Many of the show’s grosses, however, come in below the typical $300,000 to $400,000 weekly running costs for a play. And those running costs increased this season due to COVID-19 testing requirements and other health measures.
• On the lower end, “Chicken and Biscuits” recorded average weekly grosses of $143,534 and average paid admission of $45, alongside diminishing audience numbers. The play closed on Nov. 28 after the cancellation of several performances due to COVID-19 cases in the company.
• “Dana H.” and “Is This a Room,” which shared running costs and each played less than eight performances per week, recorded weekly grosses of about $40,000 each in the early weeks of the run. The two shows then saw increased capacity and a jump of about $80,000 each the week after the productions announced an impending closure.
• “Thoughts of a Colored Man,” meanwhile, reported an average weekly gross of $325,404 across 10 weeks of data, alongside an average capacity of 71%.

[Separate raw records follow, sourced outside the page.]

-- ==== Sys2Proof/Syntax.lean ====
section
/-! DEFINITION. The commands the block takes: one constructor of `Instr` per row of spec/opcode_table.json, with the operands
that the row's step depends on (register operands, the measured values of a physical event, the contents of a message). -/

namespace Sys2Proof

/-- The carrier that a command acts on (LXA or LXB, R18). -/
inductive Carrier where
  | A | B
deriving DecidableEq, Repr

/-- A receiver: a carrier's, or in subcarrier mode the receiver of one subcarrier (R104, R149). -/
inductive Rcv where
  | car (c : Carrier)
  | sub (c : Carrier) (q : Fin 16)
deriving DecidableEq, Repr

/-- The four lock flags of R86 and R88. -/
inductive LockFlag where
  | bflyConv | trLock | cfrLock | cprLock
deriving DecidableEq, Repr

/-- What a receiver measured over a quality interval (R93): the pilot powers of each polarisation, code bits and errors of the
codewords that decoded, GMI in 1/1024 bit, the residual dispersion of the butterfly, DGD and PDL in 0.1 ps and 0.1 dB,
frequency offset in MHz and phase slips. -/
structure QualFig where
  prefX : Nat
  prefY : Nat
  perrX : Nat
  perrY : Nat
  bits : Nat
  errs : Nat
  gmi : Nat
  cdResidual : Int
  dgd : Nat
  pdl : Nat
  fofs : Int
  slips : Nat
deriving DecidableEq, Repr

/-- A delineated line frame as the framer sees it (R171, R174, R186): the overhead bytes, the BIP-8 computed over its bytes 32 to
13,199, whether a byte lies in an uncorrectable block, the Wellspring stamp of its reference LAW (seconds, and 2^-16 ns within the
second), the Wellspring time of its boundary at the ADC pins in units of 2^-16 ps (R290), and the first six bytes of each connection's
control word. -/
structure RxFrame where
  fsn : Nat
  tti : Nat
  bip : Nat
  bei : Nat
  bdi : Bool
  stat : Nat
  kp : Nat
  enc : Bool
  tv : Bool
  psiA : Nat
  psiB : Nat
  aps : Nat
  gcc0 : List Nat
  gcc12 : List Nat
  parity : Nat
  uncorr : Bool
  sec : Nat
  t16 : Nat
  pin : Nat
  ctl : List (Nat × List Nat)
deriving DecidableEq, Repr

/-- What a port's receive and transmit paths saw with one RS-FEC codeword (R243 to R246): symbols corrected, none where it could not be
corrected; alignment, hi-BER and received faults after it; packets and FCS errors in each direction; idles inserted or deleted. -/
structure ClientRx where
  corrected : Option Nat
  align : Bool
  hiBer : Bool
  rxLf : Bool
  rxRf : Bool
  ingPkts : Nat
  ingFcs : Nat
  egrPkts : Nat
  egrFcs : Nat
  ingIdle : Nat
  egrIdle : Nat
deriving DecidableEq, Repr

/-- An occurrence that ends a sampling interval (R449, R450): a codeword released by the LDPC stage, with its slice, trail, verdict, iterations,
latency in clocks, index, and the Wellspring time of its dispatch (seconds, and 2^-16 ns within the second); or an instruction retired by a
management core, with its latency, address and time of retirement. -/
inductive SampleOcc where
  | codeword (c : Carrier) (slice : Fin 14) (trail : Fin 16) (fail redecode : Bool) (iters latency index sec t16 : Nat)
  | instruction (core : Fin 4) (user : Bool) (latency pc sec t16 : Nat)
deriving DecidableEq, Repr

/-- A request as a master of the bus matrix issues it (R6, R411 to R415): beats of 64 bits from the aligned word its address lies in, each with
its byte enables and the data of a write; whether it accesses both halves of a register pair; and whether a core issued it in user mode (R391). -/
structure BusReq where
  addr : Nat
  write : Bool
  beats : List (Nat × Nat)
  wide : Bool
  user : Bool
deriving DecidableEq, Repr

/-- A configuration request that changes the endpoint's settings (R421, R425, R433): the D-state, the MSI-X function mask, the AER mask and severity,
and a write of 1s to the AER status. -/
inductive CfgReq where
  | dState (d3hot : Bool)
  | functionMask (on : Bool)
  | aerSettings (mask severity : BitVec 32)
  | aerClear (w : BitVec 32)
deriving DecidableEq, Repr

/-- The result of a calibration item (R504, R505): the item (bits 0 to 3 of carrier A, 4 to 7 of carrier B), its quality figure per lane (SNDR in
0.01 dB, eye width in 0.001 UI), the skews of items 2 and 3 per lane in 0.125 ps, whether every value lies within the largest change from
the loaded record, and the values of `PEQ` and `PD_LUT` that item 1 applies. -/
structure CalItem where
  item : Fin 8
  figs : List Int
  skew : List Int
  near : Bool
  peq : List (Nat × BitVec 32)
  pd : List (Nat × BitVec 32)
deriving DecidableEq, Repr

/-- The result of a client lane's calibration (R504): eye width in 0.001 UI and height in 0.1 mV, and whether the trims lie within the largest change. -/
structure CalLane where
  lane : Fin 16
  width : Nat
  height : Nat
  near : Bool
deriving DecidableEq, Repr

• Three plays, “Harry Potter and the Cursed Child” “To Kill a Mockingbird,” and “The Lehman Trilogy” pulled up the averages. “Harry Potter and the Cursed Child” and “To Kill a Mockingbird,” which reported average grosses of $1.5 million and $1.3 million respectively, and “The Lehman Trilogy,” with an average of $848,218, were among the top tier of grosses for all productions, bringing in more money some weeks than all but the highest grossing musicals.
• Like the top musicals, “Harry Potter and the Cursed Child” grossed more this fall than in 2019, even while only selling one ticket to its trimmed down one-part production rather than two.
• “To Kill a Mockingbird” showed strong sales and attendance throughout its fall run and increasing numbers as it got closer to Christmas. However, these totals came with a lowered ticket price range this season, leading to a lower gross potential.
In January — after the departure of lead Jeff Daniels and the impact of Omicron — the play announced a five-month closure and a move to the Belasco Theatre in June.
*Comparable weeks were calculated by aligning the grosses for Thanksgiving week 2021 to the grosses from Thanksgiving week 2019 and then moving backwards chronologically.